What you are asked to do:
Write out exactly the lines of the entries below from the one holding "(i + 1))).take 48)))" to the one holding "(BitVec.ofNat 32 (z.applied", inclusive, and leave out all other lines.

Dataset entries:
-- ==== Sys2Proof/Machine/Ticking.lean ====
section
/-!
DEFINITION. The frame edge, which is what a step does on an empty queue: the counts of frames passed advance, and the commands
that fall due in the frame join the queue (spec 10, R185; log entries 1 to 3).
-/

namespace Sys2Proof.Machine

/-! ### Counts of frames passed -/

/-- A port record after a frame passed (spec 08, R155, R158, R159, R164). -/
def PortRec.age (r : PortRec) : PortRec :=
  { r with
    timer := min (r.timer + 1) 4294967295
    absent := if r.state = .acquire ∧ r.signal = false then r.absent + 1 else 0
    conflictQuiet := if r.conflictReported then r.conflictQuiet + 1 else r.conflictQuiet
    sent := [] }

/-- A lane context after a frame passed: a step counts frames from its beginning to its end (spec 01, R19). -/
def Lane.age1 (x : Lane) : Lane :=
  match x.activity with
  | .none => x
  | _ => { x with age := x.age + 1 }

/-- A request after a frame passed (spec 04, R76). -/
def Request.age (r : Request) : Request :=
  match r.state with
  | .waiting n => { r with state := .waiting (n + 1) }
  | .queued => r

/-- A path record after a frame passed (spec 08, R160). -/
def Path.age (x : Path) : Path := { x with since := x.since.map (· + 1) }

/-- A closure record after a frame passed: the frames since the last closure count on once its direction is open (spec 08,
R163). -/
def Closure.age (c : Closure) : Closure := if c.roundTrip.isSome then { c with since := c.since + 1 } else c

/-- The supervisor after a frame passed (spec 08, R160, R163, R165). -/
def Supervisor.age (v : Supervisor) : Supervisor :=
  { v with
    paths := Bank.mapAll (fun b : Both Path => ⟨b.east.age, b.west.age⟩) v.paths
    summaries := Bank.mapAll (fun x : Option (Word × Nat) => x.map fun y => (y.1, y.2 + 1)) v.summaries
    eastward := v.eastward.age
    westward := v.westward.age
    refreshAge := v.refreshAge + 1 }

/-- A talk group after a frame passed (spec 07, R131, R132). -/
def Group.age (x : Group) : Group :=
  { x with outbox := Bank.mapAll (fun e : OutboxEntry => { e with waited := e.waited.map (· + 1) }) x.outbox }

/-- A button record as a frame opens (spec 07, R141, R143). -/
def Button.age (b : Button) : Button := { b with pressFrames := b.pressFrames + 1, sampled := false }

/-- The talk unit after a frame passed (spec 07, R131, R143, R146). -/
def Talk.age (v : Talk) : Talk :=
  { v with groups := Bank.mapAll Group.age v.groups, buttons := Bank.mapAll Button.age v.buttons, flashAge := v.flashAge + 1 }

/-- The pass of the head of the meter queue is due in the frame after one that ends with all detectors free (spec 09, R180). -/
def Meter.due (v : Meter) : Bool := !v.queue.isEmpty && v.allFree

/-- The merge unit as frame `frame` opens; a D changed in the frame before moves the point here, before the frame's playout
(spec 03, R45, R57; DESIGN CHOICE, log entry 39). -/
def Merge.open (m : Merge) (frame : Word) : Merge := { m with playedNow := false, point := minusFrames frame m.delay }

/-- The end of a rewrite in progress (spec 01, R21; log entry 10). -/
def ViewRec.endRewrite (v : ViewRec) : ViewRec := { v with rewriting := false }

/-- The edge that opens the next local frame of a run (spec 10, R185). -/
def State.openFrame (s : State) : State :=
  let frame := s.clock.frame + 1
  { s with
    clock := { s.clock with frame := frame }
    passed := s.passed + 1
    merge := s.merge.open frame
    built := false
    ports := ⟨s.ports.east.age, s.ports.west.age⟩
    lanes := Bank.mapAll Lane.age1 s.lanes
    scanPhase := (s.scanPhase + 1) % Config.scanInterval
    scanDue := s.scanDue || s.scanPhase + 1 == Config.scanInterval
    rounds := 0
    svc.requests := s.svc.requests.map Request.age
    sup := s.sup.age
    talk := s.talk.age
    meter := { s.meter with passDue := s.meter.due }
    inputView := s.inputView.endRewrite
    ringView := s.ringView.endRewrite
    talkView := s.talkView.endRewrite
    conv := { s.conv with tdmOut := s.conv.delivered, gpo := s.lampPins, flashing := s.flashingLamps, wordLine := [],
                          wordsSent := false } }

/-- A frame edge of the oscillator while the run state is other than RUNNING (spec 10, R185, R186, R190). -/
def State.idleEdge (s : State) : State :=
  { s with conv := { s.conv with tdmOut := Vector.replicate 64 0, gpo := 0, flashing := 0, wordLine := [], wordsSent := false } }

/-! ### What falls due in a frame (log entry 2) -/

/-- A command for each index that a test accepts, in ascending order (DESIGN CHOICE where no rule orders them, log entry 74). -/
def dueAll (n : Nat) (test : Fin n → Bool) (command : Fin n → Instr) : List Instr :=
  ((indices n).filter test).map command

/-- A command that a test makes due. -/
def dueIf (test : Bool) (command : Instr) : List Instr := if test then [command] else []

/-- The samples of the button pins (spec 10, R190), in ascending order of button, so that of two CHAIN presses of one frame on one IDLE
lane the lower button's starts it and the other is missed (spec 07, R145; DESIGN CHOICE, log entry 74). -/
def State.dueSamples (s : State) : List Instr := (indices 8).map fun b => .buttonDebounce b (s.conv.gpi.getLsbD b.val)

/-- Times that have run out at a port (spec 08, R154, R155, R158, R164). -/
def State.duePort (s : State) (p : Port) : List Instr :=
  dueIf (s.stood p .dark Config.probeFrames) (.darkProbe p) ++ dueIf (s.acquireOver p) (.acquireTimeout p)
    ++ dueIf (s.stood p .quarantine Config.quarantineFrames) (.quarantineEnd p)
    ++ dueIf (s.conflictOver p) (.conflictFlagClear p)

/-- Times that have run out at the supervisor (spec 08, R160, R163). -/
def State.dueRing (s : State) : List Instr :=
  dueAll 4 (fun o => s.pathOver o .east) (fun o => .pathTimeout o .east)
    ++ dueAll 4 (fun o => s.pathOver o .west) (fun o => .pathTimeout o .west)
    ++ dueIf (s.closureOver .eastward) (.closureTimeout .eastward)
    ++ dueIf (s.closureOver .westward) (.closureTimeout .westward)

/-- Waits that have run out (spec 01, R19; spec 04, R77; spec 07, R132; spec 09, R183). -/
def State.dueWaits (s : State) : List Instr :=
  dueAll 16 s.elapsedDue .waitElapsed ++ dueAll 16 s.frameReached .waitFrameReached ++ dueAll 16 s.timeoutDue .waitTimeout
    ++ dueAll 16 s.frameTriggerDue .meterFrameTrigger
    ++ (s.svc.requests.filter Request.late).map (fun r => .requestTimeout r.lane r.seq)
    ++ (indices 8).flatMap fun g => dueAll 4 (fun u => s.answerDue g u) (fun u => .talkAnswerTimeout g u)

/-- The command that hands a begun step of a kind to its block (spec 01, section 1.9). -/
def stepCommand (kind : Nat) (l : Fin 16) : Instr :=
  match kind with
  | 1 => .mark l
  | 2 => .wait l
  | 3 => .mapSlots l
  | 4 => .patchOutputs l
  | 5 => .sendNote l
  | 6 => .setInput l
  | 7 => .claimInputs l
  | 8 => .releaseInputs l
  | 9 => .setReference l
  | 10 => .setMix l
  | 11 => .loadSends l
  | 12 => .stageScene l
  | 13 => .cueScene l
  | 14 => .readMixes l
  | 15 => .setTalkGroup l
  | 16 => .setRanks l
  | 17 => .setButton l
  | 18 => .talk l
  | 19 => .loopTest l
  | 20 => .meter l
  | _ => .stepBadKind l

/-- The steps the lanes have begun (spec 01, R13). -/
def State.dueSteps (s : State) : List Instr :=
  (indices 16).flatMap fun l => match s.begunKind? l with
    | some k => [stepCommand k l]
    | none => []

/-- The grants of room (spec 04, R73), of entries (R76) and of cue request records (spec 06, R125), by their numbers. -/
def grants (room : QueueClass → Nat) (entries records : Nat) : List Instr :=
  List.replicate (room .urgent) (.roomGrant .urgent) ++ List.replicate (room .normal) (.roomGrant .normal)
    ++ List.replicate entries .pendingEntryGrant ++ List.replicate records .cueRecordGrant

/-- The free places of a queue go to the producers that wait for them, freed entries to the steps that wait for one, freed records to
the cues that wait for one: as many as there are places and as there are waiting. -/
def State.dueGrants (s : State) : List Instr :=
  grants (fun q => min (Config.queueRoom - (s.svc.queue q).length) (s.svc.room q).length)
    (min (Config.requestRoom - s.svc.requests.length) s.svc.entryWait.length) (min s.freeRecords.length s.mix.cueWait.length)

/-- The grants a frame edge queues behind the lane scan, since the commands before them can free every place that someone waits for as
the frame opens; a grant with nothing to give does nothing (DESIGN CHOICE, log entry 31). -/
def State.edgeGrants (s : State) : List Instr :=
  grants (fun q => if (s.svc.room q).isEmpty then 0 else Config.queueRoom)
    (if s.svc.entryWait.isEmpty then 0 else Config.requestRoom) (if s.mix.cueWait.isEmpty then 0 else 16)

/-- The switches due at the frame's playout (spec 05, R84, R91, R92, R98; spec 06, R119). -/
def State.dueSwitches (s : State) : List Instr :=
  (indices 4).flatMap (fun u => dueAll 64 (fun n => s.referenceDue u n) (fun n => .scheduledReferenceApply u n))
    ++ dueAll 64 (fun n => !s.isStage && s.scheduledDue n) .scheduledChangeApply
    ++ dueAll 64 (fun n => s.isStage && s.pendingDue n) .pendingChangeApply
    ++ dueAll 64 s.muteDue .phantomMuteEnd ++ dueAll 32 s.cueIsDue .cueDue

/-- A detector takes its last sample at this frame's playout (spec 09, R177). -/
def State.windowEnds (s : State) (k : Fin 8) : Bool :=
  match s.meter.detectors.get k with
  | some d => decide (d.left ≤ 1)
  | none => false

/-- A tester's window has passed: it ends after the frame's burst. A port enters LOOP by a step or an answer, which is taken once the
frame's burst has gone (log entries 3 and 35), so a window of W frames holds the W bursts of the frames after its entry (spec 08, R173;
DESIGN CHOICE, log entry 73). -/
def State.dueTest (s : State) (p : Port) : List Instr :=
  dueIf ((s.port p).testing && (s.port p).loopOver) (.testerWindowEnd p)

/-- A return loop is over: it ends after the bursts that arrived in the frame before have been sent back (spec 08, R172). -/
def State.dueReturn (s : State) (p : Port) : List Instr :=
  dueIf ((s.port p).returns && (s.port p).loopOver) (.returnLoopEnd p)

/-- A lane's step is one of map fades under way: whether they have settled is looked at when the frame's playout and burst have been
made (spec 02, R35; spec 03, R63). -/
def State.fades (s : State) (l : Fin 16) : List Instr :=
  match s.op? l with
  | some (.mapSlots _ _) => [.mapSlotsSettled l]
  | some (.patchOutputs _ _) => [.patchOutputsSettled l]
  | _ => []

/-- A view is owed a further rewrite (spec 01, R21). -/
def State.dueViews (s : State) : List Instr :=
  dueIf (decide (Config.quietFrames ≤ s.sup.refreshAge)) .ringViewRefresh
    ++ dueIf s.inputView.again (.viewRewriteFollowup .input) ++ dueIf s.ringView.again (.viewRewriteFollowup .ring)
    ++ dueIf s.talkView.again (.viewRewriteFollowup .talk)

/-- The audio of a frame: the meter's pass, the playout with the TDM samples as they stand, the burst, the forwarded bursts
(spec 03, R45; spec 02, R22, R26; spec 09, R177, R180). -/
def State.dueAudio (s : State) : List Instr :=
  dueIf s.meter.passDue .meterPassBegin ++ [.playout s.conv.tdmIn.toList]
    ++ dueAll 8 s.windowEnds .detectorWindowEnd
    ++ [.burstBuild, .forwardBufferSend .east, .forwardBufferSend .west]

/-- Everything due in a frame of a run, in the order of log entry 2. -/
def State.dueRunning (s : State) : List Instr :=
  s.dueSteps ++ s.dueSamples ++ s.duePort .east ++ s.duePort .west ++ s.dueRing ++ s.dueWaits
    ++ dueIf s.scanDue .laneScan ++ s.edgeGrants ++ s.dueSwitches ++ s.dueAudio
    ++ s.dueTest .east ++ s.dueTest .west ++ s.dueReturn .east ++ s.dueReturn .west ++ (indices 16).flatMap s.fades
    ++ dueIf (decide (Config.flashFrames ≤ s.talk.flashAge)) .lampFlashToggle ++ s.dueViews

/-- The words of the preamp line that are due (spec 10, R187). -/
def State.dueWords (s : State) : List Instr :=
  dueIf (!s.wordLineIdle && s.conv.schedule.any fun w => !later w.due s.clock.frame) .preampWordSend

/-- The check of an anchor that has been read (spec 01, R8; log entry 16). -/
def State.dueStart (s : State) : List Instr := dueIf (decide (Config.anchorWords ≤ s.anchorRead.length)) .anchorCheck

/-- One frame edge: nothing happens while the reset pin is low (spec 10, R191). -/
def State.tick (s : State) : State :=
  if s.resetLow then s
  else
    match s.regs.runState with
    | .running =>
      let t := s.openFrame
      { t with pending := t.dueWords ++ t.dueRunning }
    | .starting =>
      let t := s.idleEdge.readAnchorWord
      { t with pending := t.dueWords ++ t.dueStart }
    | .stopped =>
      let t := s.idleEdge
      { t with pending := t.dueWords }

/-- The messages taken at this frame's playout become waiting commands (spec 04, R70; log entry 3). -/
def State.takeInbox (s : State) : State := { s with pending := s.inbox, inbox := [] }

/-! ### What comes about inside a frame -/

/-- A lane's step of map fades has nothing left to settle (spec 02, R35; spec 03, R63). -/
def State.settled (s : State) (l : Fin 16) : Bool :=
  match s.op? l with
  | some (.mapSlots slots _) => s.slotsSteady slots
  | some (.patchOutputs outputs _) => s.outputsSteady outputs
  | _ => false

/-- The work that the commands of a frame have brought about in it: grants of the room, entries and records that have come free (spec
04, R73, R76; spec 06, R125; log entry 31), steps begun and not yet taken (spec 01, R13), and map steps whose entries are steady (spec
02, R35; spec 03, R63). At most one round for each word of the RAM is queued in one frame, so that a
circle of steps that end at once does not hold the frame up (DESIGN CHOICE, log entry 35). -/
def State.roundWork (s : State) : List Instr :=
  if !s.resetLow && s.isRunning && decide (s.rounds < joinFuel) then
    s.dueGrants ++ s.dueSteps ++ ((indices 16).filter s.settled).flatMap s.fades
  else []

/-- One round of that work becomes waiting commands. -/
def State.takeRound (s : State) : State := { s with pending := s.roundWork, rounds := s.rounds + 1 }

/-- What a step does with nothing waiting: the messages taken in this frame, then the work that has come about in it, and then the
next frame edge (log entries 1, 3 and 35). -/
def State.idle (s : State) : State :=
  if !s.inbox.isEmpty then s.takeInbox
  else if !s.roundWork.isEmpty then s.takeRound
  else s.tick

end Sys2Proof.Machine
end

* * *

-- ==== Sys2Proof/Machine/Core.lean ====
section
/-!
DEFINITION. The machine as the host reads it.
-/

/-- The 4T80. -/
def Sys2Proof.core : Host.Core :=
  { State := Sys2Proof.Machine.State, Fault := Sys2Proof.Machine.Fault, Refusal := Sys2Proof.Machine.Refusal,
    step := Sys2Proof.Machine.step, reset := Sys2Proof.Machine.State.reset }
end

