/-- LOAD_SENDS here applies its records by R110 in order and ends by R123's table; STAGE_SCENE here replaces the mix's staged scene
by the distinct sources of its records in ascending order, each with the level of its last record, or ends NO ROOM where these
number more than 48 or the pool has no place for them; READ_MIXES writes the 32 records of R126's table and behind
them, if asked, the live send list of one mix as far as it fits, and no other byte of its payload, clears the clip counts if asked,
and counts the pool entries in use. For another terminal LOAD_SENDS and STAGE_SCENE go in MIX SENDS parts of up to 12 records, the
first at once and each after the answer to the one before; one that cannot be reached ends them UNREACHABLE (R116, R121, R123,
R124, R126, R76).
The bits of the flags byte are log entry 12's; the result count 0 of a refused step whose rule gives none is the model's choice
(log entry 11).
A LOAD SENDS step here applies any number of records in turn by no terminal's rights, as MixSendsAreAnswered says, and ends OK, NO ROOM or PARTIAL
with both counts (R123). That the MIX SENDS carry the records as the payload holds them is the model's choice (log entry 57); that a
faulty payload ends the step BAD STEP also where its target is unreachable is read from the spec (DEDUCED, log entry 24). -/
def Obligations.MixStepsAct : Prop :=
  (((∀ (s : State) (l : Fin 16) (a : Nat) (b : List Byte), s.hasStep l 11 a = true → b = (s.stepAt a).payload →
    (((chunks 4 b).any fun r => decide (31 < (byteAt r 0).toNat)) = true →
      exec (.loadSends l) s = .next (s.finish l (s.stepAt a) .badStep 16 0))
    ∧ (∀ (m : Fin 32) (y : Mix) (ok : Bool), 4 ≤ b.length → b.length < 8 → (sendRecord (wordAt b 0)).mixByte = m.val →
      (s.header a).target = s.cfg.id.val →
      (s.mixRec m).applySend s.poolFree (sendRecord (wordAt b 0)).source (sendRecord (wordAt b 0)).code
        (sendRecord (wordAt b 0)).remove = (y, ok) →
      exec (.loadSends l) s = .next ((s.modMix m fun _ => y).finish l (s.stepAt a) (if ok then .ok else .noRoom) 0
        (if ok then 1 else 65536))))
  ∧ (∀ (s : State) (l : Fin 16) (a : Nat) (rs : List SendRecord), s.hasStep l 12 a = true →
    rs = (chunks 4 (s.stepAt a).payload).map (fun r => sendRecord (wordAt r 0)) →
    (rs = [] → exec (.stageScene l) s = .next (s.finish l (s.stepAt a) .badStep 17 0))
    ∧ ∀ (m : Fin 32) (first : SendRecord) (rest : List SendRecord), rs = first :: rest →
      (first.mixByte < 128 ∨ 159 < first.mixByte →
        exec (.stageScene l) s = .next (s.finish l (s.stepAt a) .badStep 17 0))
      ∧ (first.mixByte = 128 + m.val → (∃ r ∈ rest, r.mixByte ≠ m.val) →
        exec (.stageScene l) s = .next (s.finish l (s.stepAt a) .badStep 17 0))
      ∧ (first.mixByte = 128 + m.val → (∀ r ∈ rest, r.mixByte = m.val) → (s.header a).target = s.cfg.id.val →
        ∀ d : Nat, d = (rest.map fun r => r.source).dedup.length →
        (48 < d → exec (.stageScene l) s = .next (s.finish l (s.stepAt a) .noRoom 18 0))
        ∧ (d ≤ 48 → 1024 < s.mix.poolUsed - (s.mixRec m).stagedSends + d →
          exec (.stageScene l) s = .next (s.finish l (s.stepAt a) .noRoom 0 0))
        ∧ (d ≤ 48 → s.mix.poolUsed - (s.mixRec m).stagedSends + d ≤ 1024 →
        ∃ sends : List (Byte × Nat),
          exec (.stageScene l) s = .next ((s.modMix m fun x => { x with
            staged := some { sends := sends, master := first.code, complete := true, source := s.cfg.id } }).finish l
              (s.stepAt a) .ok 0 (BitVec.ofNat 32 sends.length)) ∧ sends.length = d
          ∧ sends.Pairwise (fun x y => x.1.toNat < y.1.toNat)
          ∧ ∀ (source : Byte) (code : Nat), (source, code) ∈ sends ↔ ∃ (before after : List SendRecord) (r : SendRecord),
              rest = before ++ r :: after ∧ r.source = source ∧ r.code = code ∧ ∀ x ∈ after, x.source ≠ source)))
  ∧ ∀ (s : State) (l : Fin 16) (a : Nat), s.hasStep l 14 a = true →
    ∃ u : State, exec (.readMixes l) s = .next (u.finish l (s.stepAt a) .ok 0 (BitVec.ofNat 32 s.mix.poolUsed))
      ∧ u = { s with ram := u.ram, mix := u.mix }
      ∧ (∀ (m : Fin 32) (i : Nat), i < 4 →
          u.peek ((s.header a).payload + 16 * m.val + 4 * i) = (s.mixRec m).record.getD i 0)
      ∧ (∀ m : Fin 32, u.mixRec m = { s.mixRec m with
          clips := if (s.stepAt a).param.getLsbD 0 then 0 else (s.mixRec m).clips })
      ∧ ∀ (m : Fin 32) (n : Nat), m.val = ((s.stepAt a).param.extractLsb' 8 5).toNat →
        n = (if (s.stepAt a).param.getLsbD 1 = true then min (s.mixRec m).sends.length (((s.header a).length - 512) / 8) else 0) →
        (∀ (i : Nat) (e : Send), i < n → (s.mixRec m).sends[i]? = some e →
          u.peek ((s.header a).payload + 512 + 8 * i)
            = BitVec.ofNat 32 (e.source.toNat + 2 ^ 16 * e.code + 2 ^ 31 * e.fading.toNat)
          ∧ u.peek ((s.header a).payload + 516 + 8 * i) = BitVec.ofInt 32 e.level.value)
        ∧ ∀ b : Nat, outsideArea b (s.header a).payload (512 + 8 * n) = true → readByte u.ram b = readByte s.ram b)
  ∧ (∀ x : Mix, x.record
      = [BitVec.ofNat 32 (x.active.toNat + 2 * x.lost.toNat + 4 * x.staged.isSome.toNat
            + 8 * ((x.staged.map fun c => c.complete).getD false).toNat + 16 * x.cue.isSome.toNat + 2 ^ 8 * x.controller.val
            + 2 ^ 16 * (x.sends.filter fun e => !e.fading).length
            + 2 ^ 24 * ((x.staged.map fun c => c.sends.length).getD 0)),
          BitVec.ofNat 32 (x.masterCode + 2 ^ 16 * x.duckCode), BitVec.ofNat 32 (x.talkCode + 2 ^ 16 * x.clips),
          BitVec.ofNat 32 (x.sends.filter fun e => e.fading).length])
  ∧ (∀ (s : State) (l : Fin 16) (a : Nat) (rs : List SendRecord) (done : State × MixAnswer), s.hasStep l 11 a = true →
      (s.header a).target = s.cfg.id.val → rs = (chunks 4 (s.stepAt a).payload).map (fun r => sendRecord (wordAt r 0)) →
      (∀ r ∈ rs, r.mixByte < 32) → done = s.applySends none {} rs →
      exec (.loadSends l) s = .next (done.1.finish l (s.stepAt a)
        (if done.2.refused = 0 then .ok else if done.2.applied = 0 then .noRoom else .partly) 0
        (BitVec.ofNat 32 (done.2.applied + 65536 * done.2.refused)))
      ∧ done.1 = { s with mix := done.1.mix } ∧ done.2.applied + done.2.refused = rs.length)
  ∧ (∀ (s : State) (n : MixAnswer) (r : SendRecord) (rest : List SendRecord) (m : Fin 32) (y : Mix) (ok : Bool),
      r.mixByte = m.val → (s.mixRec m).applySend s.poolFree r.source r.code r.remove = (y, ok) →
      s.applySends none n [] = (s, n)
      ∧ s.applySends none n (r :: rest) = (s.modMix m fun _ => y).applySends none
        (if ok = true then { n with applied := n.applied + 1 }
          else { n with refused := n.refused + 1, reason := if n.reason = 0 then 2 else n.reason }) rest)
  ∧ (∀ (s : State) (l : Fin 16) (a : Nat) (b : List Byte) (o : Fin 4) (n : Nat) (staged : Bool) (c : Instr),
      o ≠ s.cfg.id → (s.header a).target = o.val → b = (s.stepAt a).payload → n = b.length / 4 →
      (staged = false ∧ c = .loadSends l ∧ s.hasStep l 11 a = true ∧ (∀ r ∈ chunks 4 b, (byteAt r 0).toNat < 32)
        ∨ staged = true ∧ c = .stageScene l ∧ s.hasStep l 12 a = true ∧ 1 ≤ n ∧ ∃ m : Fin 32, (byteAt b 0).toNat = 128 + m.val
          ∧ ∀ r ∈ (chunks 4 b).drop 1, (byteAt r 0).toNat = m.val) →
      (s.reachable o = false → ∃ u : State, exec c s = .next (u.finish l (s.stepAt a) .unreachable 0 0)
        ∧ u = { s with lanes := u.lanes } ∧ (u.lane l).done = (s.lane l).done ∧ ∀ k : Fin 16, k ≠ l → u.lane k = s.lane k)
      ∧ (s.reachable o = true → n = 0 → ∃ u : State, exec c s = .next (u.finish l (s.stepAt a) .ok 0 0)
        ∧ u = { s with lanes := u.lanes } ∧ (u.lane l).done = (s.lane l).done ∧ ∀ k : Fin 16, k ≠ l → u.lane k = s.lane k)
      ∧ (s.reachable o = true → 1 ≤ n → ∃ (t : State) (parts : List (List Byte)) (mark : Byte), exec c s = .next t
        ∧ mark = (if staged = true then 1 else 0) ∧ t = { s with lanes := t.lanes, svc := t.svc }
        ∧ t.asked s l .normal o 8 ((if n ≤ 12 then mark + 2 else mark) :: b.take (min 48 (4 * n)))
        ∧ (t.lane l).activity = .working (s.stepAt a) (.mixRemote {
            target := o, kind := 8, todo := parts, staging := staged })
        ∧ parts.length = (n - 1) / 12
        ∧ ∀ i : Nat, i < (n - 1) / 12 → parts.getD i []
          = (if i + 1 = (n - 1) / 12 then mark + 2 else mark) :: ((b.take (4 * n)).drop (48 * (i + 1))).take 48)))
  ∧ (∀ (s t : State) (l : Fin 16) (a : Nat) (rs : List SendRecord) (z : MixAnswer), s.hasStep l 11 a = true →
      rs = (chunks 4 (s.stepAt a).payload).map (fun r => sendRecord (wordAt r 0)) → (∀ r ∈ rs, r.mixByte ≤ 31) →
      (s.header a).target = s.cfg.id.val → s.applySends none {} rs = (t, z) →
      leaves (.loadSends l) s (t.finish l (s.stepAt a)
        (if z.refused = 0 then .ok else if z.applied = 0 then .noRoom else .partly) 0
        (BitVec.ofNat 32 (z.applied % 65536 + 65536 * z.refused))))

Reply:
          = (if i + 1 = (n - 1) / 12 then mark + 2 else mark) :: ((b.take (4 * n)).drop (48 * (i + 1))).take 48)))
  ∧ (∀ (s t : State) (l : Fin 16) (a : Nat) (rs : List SendRecord) (z : MixAnswer), s.hasStep l 11 a = true →
      rs = (chunks 4 (s.stepAt a).payload).map (fun r => sendRecord (wordAt r 0)) → (∀ r ∈ rs, r.mixByte ≤ 31) →
      (s.header a).target = s.cfg.id.val → s.applySends none {} rs = (t, z) →
      leaves (.loadSends l) s (t.finish l (s.stepAt a)
        (if z.refused = 0 then .ok else if z.applied = 0 then .noRoom else .partly) 0
        (BitVec.ofNat 32 (z.applied % 65536 + 65536 * z.refused))))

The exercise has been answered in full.